TRY IT: Below are the entries; give again exactly the lines from the one mentioning "IDENT (R289). -/" through the one mentioning "toPrev : List RedEntry", inclusive.

AVAILABLE DATA:
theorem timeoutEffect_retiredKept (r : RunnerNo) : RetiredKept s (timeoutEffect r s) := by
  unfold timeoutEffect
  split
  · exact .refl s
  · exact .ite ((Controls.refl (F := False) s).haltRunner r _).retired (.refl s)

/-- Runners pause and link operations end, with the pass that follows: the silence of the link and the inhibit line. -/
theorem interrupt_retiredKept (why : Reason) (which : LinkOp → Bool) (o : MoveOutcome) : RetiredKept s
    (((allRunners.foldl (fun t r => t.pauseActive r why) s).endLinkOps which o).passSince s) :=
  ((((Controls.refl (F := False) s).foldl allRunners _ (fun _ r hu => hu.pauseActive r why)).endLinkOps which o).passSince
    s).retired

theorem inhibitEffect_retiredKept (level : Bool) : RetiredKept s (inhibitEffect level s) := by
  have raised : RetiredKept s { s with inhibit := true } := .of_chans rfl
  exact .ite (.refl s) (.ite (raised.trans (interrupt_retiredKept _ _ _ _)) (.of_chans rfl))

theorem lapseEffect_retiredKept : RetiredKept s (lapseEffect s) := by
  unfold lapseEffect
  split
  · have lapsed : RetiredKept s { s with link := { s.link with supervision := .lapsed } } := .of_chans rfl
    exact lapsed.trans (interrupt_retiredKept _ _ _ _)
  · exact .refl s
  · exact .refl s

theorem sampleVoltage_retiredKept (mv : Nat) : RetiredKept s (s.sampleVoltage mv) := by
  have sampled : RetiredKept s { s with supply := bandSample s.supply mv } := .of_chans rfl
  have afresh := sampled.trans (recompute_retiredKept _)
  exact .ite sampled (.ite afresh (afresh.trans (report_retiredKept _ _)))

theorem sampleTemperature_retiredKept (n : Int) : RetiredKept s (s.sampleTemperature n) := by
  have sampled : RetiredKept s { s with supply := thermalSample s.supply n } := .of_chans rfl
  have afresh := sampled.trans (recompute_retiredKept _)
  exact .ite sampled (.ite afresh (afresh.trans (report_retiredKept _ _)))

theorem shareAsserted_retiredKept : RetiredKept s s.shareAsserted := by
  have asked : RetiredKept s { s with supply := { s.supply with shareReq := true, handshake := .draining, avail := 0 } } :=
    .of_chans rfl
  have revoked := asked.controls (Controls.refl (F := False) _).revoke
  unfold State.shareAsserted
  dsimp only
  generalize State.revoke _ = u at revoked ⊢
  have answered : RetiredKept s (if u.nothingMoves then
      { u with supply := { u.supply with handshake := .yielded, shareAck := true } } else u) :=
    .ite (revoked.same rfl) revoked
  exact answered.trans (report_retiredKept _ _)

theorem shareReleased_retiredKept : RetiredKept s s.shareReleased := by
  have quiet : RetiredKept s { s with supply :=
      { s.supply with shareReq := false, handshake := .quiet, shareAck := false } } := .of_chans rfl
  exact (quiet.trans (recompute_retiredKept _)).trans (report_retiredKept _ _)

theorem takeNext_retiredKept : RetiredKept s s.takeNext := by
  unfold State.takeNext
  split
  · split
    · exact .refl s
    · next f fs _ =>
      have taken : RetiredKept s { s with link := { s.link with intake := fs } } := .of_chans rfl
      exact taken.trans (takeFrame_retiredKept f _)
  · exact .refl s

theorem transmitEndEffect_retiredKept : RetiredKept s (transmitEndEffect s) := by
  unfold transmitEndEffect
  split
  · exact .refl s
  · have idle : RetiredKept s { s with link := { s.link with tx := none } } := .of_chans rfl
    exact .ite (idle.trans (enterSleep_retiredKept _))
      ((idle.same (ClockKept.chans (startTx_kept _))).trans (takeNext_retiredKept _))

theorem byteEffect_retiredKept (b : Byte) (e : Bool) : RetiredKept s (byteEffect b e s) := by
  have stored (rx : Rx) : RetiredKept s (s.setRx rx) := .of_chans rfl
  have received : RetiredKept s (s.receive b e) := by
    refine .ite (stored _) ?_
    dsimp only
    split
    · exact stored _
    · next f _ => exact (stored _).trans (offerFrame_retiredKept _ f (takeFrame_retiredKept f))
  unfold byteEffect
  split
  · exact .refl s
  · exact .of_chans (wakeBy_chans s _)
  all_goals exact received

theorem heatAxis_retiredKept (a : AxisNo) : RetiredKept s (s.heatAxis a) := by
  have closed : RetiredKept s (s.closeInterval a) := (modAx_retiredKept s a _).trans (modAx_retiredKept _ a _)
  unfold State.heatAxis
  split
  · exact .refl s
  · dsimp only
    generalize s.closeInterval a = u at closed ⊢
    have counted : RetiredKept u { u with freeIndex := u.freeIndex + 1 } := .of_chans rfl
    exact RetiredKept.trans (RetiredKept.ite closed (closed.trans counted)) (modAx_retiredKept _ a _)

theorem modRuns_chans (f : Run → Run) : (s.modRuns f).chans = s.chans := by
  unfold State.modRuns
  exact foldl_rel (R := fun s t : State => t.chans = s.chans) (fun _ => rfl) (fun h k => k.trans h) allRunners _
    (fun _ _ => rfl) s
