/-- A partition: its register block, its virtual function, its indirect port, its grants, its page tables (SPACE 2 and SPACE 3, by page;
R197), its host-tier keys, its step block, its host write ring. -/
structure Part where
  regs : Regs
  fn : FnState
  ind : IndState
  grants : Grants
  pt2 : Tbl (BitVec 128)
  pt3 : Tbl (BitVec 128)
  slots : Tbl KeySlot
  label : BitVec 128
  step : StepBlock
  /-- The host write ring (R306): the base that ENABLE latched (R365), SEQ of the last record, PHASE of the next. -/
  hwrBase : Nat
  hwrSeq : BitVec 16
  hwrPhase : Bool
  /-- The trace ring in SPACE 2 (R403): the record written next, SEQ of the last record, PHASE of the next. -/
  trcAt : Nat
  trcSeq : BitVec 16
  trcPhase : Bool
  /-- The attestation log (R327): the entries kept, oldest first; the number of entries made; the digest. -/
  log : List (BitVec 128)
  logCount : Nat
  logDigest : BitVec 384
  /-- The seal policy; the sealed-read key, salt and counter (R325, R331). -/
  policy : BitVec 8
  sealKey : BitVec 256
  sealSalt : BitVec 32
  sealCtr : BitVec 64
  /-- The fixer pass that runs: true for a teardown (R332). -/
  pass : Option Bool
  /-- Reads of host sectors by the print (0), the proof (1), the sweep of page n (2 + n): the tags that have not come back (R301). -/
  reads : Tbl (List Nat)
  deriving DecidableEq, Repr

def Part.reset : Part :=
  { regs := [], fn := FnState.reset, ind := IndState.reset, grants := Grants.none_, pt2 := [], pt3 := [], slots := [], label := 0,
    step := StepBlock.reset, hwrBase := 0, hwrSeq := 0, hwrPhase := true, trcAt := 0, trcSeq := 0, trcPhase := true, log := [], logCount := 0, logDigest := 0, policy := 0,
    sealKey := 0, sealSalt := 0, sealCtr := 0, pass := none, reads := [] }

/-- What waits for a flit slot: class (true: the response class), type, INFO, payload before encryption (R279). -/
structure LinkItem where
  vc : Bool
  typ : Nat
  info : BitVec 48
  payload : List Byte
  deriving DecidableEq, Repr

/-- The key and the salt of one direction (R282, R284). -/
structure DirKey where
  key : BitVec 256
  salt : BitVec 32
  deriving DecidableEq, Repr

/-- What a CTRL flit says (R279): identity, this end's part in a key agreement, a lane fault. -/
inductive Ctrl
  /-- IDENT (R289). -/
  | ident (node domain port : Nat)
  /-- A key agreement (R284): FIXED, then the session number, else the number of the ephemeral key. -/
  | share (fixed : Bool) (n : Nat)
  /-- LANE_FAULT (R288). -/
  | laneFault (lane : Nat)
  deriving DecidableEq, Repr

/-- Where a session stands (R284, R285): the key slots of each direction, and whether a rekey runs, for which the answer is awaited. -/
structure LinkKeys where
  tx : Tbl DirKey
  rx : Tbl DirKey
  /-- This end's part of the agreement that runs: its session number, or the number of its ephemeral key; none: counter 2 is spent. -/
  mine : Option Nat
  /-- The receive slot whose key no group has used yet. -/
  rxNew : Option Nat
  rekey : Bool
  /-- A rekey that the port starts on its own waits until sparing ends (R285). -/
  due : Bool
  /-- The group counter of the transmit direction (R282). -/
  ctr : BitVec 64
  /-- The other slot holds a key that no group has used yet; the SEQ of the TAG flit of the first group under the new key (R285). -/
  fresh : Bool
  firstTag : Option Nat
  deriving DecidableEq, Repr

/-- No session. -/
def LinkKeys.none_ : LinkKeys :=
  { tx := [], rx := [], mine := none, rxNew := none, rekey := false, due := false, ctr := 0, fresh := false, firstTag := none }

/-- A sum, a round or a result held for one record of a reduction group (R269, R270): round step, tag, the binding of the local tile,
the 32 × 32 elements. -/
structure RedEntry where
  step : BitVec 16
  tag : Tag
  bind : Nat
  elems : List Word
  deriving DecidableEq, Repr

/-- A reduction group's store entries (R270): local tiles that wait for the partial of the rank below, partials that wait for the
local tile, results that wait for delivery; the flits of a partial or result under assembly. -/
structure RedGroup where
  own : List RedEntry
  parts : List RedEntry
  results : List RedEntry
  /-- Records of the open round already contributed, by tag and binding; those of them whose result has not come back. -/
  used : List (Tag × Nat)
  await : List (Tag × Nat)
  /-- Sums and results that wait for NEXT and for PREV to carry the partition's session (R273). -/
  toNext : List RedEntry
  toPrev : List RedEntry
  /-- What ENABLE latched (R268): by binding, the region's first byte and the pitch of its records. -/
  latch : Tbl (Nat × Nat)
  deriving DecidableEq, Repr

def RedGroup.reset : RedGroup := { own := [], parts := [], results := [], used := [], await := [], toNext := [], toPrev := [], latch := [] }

OUTPUT OF THE EXERCISE:
  /-- IDENT (R289). -/
  | ident (node domain port : Nat)
  /-- A key agreement (R284): FIXED, then the session number, else the number of the ephemeral key. -/
  | share (fixed : Bool) (n : Nat)
  /-- LANE_FAULT (R288). -/
  | laneFault (lane : Nat)
  deriving DecidableEq, Repr

/-- Where a session stands (R284, R285): the key slots of each direction, and whether a rekey runs, for which the answer is awaited. -/
structure LinkKeys where
  tx : Tbl DirKey
  rx : Tbl DirKey
  /-- This end's part of the agreement that runs: its session number, or the number of its ephemeral key; none: counter 2 is spent. -/
  mine : Option Nat
  /-- The receive slot whose key no group has used yet. -/
  rxNew : Option Nat
  rekey : Bool
  /-- A rekey that the port starts on its own waits until sparing ends (R285). -/
  due : Bool
  /-- The group counter of the transmit direction (R282). -/
  ctr : BitVec 64
  /-- The other slot holds a key that no group has used yet; the SEQ of the TAG flit of the first group under the new key (R285). -/
  fresh : Bool
  firstTag : Option Nat
  deriving DecidableEq, Repr

/-- No session. -/
def LinkKeys.none_ : LinkKeys :=
  { tx := [], rx := [], mine := none, rxNew := none, rekey := false, due := false, ctr := 0, fresh := false, firstTag := none }

/-- A sum, a round or a result held for one record of a reduction group (R269, R270): round step, tag, the binding of the local tile,
the 32 × 32 elements. -/
structure RedEntry where
  step : BitVec 16
  tag : Tag
  bind : Nat
  elems : List Word
  deriving DecidableEq, Repr

/-- A reduction group's store entries (R270): local tiles that wait for the partial of the rank below, partials that wait for the
local tile, results that wait for delivery; the flits of a partial or result under assembly. -/
structure RedGroup where
  own : List RedEntry
  parts : List RedEntry
  results : List RedEntry
  /-- Records of the open round already contributed, by tag and binding; those of them whose result has not come back. -/
  used : List (Tag × Nat)
  await : List (Tag × Nat)
  /-- Sums and results that wait for NEXT and for PREV to carry the partition's session (R273). -/
  toNext : List RedEntry
  toPrev : List RedEntry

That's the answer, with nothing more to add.